━━━ Dataset records ━━━

theorem overrideStart_frame (n : DoorNo) (s : State) : DoorFrame s (overrideStart n s) := by
  refine (modDoor_frame n (fun d => { d with mark := some .override }) s).trans ?_
  unfold overrideStart
  refine DoorFrame.trans ?_ (serve_frame _)
  split
  · split
    · exact (setDoorState_frame _ _ _).trans (joinWithdraw_frame _ _ _)
    · exact setDoorState_frame _ _ _
  · exact join_frame _ _ _ _
  · exact modDoor_frame _ _ _
  · exact modDoor_frame _ _ _
  · exact (setDoorState_frame _ _ _).trans (setHeldCondition_frame _ _ _)
  · split
    · exact (setDoorState_frame _ _ _).trans (joinWithdraw_frame _ _ _)
    · exact setDoorState_frame _ _ _
  · exact (setDoorState_frame _ _ _).trans (joinWithdraw_frame _ _ _)
  · exact turnRetry_frame _ _ _ _
  · exact DoorFrame.refl _

theorem overrideEnd_frame (n : DoorNo) (s : State) : DoorFrame s (overrideEnd n s) := by
  unfold overrideEnd
  refine DoorFrame.trans ?_ (serve_frame _)
  split
  · exact ((setDoorState_frame n _ s).trans (dropUnused_frame _ _)).trans (relock_frame _ _)
  · exact ((setDoorState_frame n _ s).trans (dropUnused_frame _ _)).trans (relock_frame _ _)
  · exact startHeld_frame _ _
  · exact turnRetry_frame _ _ _ _
  · exact DoorFrame.refl _

theorem egressDoor_frame (n : DoorNo) (s : State) : DoorFrame s (egressDoor n s) := by
  have h := (dropPasses_frame .passDropped (fun p => decide (p.dir = .entry)) n s).trans
    (modDoor_frame n (fun d => { d with egress := true }) _)
  unfold egressDoor
  dsimp only
  split
  · exact h
  · exact h.trans (overrideStart_frame _ _)

theorem egressEndDoor_frame (n : DoorNo) (s : State) : DoorFrame s (egressEndDoor n s) := by
  have h := modDoor_frame n (fun d => { d with egress := false }) s
  unfold egressEndDoor
  dsimp only
  split
  · exact h.trans (overrideEnd_frame _ _)
  · exact h

theorem egressRequest_frame (z : Zone) (s : State) : DoorFrame s (egressRequest z s) :=
  forEach_frame _ _ _ egressDoor_frame
theorem egressEnd_frame (z : Zone) (s : State) : DoorFrame s (egressEnd z s) := forEach_frame _ _ _ egressEndDoor_frame

/-! ## Contact, bolt sense, timers -/

theorem removeThrow_frame (n : DoorNo) (s : State) : DoorFrame s (removeThrow n s) := by
  unfold removeThrow
  split
  · exact setQueue_frame _ _ _
  · exact DoorFrame.refl _

theorem openDoor_frame (n : DoorNo) (s : State) : DoorFrame s (openDoor n s) := by
  unfold openDoor
  split
  · exact (modDoor_frame _ _ _).trans (enterOpen_frame _ _)
  · exact (modDoor_frame _ _ _).trans (enterOpen_frame _ _)
  · exact ((setDoorState_frame _ _ _).trans (Frame.edgeEvent (forced_mem n) _)).trans (write_frame _ _ _ _ _)
  · exact (removeThrow_frame _ _).trans (enterOpen_frame _ _)
  · exact DoorFrame.refl _

theorem closeDoor_frame (n : DoorNo) (s : State) : DoorFrame s (closeDoor n s) := by
  unfold closeDoor
  split
  · have h := (modDoor_frame n (fun d => { d with heldTimer := none }) s).trans (setHeldCondition_frame n false _)
    dsimp only
    split
    · exact h.trans (setDoorState_frame _ _ _)
    · exact ((h.trans (setDoorState_frame _ _ _)).trans (relock_frame _ _)).trans (serve_frame _)
  · exact DoorFrame.refl _

theorem boltChange_frame (n : DoorNo) (s : State) : DoorFrame s (boltChange n s) := by
  unfold boltChange
  split
  · split
    · exact (completeMotion_frame _ _ _).trans (serve_frame _)
    · exact DoorFrame.refl _
  · split
    · exact ((setDoorState_frame _ _ _).trans (joinThrow_frame _ _)).trans (serve_frame _)
    · exact DoorFrame.refl _

theorem expireWindow_frame (n : DoorNo) (s : State) : DoorFrame s (expireWindow n s) := by
  unfold expireWindow
  split
  · have h := (modDoor_frame n (fun d => { d with state := .securing, window := none }) s).trans (dropUnused_frame n _)
    dsimp only
    split
    · exact (h.trans (joinThrow_frame _ _)).trans (serve_frame _)
    · exact h.trans (secureDoor_frame _ _)
  · exact DoorFrame.refl _

theorem expireHeld_frame (n : DoorNo) (s : State) : DoorFrame s (expireHeld n s) := by
  unfold expireHeld
  split
  · exact ((modDoor_frame _ _ _).trans (setHeldCondition_frame _ _ _)).trans (write_frame _ _ _ _ _)
  · exact DoorFrame.refl _

theorem expireBolt_frame (n : DoorNo) (motion : Motion) (s : State) : DoorFrame s (expireBolt n motion s) := by
  unfold expireBolt
  split
  · refine DoorFrame.trans ?_ (serve_frame _)
    refine DoorFrame.trans ?_ (write_frame _ _ _ _ _)
    refine DoorFrame.trans ?_ (setBoltCondition_frame _ _ _)
    refine DoorFrame.trans ?_ (setHeldCondition_frame _ _ _)
    refine DoorFrame.trans ?_ (modDoor_frame _ _ _)
    exact ((setMotion_frame _ _ _).trans (setQueue_frame _ _ _)).trans (dropUnused_frame _ _)
  · exact DoorFrame.refl _

/-! ## Lock outputs (R67, R69, R92) -/

theorem lockOutput_motorBolt {s : State} {n : DoorNo} (h : motorBolt s n = true) : lockOutput s n = none := by
  simp [lockOutput, h]

theorem lockOutput_starting {s : State} {n : DoorNo} (h : motorBolt s n = false) (hs : s.doors[n].state = .starting) :
    lockOutput s n = some (FailMode.level s.store.doors[n].fail) := by
  rw [lockOutput, if_neg (by simp [h]), if_pos hs]

/-- Out of the starting phase a strike is dropped exactly while its door carries a mark. -/
theorem lockOutput_settled {s : State} {n : DoorNo} (h : motorBolt s n = false) (hs : s.doors[n].state ≠ .starting) :
    lockOutput s n = some (if s.doors[n].mark.isSome then .dropped else .energized) := by
  rw [lockOutput, if_neg (by simp [h]), if_neg hs]
  split <;> rfl

end Sys2Proof.Machine
end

━━━

* **What this task involves**
For this task, write out exactly the lines of the entries above, starting at the line with "n) _)).trans (write_frame _ _ _ _ _)" and ending at the line with "theorem closeDoor_frame (n", both included, and no others.

* **Response below**
  · exact ((setDoorState_frame _ _ _).trans (Frame.edgeEvent (forced_mem n) _)).trans (write_frame _ _ _ _ _)
  · exact (removeThrow_frame _ _).trans (enterOpen_frame _ _)
  · exact DoorFrame.refl _

theorem closeDoor_frame (n : DoorNo) (s : State) : DoorFrame s (closeDoor n s) := by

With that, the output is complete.